• The data
┄┄┄┄┄┄┄┄┄┄┄┄┄┄┄┄┄┄┄┄
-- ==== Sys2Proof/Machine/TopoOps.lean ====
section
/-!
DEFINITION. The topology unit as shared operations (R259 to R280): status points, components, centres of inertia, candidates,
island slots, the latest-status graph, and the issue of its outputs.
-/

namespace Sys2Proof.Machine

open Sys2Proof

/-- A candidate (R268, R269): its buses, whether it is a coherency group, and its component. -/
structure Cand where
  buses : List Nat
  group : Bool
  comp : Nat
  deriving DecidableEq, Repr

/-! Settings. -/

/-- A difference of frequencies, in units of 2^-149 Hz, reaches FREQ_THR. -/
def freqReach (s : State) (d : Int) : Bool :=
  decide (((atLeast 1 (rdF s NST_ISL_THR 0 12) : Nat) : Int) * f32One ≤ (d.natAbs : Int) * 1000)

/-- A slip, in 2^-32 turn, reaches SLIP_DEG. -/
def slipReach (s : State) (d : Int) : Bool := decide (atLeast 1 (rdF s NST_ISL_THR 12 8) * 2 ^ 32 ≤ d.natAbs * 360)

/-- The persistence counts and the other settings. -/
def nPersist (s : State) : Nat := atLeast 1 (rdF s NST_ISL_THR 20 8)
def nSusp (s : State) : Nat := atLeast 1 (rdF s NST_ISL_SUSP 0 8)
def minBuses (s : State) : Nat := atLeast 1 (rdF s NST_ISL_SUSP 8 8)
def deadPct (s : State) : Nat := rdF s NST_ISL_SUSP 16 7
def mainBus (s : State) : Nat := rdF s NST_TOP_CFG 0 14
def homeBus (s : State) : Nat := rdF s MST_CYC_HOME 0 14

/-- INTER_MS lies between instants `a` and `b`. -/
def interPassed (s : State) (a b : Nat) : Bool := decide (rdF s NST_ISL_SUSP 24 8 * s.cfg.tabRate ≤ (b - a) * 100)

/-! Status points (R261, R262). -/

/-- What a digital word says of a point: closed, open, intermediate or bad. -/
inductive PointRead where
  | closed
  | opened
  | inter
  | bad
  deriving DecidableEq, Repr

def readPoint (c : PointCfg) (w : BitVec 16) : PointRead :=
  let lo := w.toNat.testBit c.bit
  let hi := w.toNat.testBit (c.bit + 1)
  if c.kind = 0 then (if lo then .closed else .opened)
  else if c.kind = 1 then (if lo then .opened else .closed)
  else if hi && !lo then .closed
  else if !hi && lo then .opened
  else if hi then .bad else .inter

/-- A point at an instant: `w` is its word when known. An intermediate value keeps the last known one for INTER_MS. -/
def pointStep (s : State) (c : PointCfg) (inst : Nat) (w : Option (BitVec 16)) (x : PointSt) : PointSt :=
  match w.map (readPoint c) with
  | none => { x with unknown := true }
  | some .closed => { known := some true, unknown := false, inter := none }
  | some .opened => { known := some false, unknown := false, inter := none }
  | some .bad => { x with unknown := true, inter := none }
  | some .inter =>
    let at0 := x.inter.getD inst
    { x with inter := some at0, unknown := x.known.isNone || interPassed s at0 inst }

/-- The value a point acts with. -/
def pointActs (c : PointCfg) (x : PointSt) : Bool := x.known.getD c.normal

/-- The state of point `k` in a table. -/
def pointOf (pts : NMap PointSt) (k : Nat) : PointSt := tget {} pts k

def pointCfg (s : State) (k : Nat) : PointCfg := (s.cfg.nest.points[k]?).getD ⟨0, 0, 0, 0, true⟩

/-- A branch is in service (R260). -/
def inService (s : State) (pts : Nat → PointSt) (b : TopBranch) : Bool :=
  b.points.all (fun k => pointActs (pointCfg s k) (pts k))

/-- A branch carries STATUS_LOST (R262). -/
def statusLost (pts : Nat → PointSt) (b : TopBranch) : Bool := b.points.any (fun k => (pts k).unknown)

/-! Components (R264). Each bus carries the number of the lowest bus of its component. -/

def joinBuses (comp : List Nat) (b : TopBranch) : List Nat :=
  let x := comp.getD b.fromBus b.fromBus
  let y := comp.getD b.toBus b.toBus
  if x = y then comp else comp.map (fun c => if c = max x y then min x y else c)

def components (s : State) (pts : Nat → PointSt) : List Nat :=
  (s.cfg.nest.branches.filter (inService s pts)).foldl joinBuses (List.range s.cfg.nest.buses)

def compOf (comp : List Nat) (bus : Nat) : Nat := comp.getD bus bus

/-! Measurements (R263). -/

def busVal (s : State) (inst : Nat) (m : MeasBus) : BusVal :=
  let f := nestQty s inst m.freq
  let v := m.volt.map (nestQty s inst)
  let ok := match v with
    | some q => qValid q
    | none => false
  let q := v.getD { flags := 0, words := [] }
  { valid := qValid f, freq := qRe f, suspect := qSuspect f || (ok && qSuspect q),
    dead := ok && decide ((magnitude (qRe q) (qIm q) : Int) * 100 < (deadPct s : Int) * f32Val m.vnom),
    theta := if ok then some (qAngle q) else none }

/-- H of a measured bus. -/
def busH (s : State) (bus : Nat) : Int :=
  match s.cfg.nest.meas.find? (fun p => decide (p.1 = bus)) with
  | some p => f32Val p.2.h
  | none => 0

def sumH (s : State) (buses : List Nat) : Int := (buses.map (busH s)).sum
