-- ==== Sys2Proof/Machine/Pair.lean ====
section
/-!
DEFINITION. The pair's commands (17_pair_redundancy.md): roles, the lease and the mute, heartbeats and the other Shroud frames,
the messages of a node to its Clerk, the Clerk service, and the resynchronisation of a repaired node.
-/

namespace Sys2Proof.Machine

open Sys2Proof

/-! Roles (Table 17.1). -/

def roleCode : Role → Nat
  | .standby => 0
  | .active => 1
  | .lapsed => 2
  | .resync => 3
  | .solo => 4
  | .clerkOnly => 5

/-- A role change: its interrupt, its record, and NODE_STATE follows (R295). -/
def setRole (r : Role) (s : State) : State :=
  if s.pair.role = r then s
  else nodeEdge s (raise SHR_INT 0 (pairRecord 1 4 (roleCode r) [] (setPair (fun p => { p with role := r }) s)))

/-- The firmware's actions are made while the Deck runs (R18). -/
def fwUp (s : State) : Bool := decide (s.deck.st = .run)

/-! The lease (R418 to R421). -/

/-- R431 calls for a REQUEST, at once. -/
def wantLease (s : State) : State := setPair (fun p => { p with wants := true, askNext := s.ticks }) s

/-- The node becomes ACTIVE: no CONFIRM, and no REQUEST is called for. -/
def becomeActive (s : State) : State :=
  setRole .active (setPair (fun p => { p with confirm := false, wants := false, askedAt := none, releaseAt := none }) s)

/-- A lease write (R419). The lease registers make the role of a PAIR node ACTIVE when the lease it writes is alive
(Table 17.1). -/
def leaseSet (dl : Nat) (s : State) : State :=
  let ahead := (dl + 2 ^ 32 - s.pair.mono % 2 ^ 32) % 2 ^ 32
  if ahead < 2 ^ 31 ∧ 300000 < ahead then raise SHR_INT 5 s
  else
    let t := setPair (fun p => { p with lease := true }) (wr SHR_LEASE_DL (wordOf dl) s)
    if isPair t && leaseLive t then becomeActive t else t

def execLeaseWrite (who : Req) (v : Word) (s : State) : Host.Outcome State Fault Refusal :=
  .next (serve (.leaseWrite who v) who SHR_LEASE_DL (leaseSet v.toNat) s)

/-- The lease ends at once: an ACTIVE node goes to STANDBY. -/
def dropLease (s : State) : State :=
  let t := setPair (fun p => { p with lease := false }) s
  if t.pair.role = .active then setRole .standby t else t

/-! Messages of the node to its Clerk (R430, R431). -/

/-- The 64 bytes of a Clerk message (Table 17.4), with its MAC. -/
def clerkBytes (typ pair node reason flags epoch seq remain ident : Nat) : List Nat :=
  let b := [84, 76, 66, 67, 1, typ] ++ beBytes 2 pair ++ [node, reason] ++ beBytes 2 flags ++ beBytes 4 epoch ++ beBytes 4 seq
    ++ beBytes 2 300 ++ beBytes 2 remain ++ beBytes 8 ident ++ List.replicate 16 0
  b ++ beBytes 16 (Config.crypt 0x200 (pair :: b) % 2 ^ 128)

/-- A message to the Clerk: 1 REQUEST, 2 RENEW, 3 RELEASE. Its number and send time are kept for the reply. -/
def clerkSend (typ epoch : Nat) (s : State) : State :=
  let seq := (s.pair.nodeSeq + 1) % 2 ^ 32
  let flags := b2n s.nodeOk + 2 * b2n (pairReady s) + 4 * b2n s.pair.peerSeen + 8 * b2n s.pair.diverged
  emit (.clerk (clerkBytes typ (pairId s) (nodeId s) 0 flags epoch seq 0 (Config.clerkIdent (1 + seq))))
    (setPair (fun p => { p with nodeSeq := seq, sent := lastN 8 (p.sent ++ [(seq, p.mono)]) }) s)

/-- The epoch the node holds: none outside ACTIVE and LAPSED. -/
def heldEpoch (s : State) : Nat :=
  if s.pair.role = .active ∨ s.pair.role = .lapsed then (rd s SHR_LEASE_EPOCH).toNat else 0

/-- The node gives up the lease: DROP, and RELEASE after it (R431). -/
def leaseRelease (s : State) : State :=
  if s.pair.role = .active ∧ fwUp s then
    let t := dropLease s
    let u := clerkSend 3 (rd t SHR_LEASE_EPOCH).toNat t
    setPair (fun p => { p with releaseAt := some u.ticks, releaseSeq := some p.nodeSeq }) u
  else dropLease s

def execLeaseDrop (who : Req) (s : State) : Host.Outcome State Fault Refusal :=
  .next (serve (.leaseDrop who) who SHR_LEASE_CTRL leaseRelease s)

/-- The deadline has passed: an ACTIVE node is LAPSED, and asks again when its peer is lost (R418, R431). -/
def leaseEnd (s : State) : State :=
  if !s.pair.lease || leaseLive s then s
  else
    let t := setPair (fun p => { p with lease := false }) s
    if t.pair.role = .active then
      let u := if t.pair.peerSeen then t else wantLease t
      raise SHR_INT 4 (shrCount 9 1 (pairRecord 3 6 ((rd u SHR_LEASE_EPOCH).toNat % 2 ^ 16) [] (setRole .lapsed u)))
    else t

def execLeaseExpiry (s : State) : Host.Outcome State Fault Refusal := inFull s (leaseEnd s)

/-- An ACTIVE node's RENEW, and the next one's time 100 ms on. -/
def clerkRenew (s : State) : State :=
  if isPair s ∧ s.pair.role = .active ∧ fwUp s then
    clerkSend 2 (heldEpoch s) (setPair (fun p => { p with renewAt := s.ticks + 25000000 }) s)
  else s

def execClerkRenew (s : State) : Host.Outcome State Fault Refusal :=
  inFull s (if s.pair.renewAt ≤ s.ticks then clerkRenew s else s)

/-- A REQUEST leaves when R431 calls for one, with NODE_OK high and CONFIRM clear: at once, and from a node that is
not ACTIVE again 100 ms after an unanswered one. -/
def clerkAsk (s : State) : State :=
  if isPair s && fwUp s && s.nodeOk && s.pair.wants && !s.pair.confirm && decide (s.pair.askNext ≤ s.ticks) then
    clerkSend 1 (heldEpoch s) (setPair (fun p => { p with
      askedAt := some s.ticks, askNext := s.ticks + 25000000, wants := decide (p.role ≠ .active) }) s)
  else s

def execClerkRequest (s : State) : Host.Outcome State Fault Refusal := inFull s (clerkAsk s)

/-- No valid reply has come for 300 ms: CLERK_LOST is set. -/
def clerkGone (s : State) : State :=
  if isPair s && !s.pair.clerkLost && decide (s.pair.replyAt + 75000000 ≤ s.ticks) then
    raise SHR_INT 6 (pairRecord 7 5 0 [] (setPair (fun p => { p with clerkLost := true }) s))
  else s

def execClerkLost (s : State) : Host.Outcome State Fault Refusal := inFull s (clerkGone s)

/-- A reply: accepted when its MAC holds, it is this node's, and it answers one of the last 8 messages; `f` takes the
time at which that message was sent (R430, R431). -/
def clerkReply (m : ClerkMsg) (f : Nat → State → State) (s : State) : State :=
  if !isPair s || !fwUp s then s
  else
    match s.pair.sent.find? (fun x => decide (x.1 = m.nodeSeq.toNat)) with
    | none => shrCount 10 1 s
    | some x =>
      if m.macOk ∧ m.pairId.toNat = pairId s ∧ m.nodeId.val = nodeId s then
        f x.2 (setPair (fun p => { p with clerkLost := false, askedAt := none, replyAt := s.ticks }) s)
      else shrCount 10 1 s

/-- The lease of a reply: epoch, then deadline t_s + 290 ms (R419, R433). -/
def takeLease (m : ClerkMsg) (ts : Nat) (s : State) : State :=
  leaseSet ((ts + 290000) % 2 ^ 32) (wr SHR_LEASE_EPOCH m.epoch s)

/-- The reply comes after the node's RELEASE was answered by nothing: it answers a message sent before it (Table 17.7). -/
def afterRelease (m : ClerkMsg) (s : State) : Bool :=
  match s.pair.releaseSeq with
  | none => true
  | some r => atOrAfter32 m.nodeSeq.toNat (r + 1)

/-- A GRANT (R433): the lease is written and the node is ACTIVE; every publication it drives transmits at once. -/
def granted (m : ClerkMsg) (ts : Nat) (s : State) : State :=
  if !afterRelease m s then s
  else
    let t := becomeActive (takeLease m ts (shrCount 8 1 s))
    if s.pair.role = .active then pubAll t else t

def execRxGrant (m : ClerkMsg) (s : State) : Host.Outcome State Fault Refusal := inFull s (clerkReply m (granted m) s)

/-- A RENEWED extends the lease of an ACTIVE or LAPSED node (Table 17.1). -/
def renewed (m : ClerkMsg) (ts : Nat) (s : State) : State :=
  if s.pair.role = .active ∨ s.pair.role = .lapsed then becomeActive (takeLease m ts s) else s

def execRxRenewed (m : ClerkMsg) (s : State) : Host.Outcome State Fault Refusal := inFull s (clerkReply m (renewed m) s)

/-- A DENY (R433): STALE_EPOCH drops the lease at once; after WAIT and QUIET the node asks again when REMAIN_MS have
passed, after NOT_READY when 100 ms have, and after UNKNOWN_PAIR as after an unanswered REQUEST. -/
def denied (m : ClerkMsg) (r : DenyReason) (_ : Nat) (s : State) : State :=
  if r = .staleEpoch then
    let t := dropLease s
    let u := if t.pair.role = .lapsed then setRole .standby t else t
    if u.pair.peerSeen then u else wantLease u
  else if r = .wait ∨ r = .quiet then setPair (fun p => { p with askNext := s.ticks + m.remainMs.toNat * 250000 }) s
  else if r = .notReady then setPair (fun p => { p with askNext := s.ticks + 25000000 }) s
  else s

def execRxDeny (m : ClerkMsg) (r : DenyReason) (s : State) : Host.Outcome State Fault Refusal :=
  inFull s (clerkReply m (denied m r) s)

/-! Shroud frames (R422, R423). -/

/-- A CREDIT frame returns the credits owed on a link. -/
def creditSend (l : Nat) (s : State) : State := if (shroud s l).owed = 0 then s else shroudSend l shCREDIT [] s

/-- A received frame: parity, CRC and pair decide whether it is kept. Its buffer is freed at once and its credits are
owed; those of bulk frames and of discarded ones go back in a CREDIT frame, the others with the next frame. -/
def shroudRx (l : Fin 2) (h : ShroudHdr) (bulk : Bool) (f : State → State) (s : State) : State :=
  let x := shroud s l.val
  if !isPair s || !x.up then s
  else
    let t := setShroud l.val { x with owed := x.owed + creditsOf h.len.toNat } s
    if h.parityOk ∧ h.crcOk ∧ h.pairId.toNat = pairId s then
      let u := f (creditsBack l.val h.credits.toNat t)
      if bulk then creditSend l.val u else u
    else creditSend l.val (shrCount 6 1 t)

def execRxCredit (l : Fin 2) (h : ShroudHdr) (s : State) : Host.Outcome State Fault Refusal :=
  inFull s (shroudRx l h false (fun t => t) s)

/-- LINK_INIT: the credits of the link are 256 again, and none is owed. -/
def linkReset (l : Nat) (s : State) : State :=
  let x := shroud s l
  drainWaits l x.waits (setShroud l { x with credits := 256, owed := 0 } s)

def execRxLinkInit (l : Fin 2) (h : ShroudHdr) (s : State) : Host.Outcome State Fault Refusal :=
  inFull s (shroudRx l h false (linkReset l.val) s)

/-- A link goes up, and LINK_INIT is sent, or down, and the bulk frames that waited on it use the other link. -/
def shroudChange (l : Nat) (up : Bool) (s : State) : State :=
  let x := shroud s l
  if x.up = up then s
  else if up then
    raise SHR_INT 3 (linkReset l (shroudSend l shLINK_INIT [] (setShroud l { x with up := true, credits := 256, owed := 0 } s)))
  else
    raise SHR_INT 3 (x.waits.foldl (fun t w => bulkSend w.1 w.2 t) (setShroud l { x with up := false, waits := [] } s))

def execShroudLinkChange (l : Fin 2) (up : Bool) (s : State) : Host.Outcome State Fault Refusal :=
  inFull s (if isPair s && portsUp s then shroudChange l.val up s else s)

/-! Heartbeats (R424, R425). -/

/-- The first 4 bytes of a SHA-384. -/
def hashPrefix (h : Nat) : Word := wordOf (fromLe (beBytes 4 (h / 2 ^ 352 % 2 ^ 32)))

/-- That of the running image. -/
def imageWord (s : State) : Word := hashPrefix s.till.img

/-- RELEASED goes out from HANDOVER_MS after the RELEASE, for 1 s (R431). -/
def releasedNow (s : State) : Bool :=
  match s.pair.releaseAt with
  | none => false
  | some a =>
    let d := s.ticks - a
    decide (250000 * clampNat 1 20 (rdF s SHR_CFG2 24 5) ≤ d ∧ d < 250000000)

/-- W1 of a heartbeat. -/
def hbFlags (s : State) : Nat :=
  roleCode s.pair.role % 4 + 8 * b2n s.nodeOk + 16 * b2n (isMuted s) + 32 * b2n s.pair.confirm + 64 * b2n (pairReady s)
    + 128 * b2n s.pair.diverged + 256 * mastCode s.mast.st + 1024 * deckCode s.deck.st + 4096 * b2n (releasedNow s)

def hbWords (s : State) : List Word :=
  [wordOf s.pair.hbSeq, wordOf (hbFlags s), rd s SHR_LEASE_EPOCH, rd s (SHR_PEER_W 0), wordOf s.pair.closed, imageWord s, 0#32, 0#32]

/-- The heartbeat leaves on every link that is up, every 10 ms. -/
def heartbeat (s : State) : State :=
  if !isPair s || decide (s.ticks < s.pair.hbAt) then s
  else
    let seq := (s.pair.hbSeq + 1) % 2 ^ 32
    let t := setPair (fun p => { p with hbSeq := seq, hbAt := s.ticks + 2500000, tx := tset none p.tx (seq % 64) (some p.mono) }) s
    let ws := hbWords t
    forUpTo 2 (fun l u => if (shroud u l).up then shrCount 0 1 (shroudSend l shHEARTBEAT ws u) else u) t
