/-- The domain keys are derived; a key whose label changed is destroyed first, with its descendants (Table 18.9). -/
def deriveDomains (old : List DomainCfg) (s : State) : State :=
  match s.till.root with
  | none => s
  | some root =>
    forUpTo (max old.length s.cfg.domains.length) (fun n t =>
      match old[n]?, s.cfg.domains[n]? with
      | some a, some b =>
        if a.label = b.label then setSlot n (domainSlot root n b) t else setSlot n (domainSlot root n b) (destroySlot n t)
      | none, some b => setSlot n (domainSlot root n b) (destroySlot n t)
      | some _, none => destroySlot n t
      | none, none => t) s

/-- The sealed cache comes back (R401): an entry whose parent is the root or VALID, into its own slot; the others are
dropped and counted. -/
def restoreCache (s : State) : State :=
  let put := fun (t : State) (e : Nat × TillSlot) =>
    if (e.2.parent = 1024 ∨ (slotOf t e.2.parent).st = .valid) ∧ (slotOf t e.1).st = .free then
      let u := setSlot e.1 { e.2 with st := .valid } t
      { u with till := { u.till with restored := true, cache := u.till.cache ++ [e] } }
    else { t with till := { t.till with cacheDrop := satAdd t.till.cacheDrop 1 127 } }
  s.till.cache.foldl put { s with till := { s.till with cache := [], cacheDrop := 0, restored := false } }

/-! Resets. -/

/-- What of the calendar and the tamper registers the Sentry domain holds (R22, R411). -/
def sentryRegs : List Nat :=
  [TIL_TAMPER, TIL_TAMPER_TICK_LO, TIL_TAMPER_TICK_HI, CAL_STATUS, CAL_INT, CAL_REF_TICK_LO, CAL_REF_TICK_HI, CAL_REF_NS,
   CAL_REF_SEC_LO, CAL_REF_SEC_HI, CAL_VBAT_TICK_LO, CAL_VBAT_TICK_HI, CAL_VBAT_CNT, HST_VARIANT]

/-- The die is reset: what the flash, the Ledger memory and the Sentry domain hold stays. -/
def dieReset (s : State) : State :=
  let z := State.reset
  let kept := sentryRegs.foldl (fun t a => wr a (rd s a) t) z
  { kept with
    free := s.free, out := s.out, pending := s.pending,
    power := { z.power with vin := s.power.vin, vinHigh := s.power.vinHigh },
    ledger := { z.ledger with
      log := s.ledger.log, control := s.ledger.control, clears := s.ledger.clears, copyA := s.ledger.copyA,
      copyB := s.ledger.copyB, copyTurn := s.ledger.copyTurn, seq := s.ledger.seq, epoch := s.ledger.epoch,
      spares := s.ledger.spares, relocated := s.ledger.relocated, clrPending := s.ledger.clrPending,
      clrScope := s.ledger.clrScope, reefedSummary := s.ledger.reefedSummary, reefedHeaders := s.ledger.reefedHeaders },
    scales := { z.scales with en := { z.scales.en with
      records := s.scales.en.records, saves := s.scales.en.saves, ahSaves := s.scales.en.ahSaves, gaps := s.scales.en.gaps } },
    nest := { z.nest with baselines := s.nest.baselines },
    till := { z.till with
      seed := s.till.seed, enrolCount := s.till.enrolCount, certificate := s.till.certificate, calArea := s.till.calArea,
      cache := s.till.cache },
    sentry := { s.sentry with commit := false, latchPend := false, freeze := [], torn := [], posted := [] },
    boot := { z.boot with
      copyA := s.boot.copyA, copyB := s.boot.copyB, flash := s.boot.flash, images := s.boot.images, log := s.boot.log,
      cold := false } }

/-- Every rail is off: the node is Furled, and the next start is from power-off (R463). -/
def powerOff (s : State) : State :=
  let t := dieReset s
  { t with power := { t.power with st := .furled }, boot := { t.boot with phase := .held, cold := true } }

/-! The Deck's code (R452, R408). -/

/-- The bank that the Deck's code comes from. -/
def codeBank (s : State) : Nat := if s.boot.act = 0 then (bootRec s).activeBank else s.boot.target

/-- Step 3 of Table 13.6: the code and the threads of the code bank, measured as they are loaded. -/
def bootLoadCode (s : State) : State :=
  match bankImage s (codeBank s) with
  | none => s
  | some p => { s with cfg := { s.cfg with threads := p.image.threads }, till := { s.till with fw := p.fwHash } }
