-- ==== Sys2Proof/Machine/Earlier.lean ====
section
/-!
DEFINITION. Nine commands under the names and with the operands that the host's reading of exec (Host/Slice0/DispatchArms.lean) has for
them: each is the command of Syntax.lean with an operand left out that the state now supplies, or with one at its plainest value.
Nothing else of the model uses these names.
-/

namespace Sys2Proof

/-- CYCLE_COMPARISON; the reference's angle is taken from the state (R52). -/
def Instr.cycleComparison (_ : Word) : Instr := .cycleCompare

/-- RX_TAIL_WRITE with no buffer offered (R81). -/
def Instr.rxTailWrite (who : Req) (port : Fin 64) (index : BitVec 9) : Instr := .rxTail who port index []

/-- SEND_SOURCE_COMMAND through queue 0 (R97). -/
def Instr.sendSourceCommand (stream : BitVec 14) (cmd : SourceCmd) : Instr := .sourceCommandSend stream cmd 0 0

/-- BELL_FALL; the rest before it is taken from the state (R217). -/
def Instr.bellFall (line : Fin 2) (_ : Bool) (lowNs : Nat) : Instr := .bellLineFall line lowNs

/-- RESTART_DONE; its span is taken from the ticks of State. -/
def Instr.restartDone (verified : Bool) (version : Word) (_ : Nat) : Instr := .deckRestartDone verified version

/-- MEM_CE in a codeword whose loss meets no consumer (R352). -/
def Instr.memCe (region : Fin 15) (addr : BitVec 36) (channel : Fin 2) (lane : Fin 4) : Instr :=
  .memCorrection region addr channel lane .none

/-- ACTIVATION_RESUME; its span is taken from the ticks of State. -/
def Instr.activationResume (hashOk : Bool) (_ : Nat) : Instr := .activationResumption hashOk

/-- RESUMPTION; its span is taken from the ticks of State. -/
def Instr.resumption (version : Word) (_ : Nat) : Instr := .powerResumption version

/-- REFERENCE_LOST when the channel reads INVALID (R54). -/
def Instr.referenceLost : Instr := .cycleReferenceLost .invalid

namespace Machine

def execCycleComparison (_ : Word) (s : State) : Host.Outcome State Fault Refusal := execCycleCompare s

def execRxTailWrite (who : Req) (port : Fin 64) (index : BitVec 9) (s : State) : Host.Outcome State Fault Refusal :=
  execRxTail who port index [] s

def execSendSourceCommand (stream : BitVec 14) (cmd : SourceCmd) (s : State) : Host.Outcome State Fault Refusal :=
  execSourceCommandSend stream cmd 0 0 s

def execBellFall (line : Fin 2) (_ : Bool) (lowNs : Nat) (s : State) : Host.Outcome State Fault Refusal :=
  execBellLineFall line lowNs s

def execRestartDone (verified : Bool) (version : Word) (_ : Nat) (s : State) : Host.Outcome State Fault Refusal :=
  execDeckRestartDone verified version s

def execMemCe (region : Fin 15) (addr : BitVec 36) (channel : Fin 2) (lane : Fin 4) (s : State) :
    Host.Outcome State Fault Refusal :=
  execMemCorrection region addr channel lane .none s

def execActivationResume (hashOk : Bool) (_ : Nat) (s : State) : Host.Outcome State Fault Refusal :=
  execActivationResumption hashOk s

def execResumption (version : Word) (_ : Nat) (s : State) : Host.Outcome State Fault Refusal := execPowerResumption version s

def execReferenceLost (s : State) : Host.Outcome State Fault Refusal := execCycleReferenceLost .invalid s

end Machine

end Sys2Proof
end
┄┄┄┄┄┄┄┄┄┄┄┄┄┄┄┄┄┄┄┄
• Task brief
The lines you need are those holding the word "getD"; copy each of them from the material above.

• Answer for this exercise
    let at0 := x.inter.getD inst
def pointActs (c : PointCfg) (x : PointSt) : Bool := x.known.getD c.normal
def pointCfg (s : State) (k : Nat) : PointCfg := (s.cfg.nest.points[k]?).getD ⟨0, 0, 0, 0, true⟩
  let x := comp.getD b.fromBus b.fromBus
  let y := comp.getD b.toBus b.toBus
def compOf (comp : List Nat) (bus : Nat) : Nat := comp.getD bus bus
  let q := v.getD { flags := 0, words := [] }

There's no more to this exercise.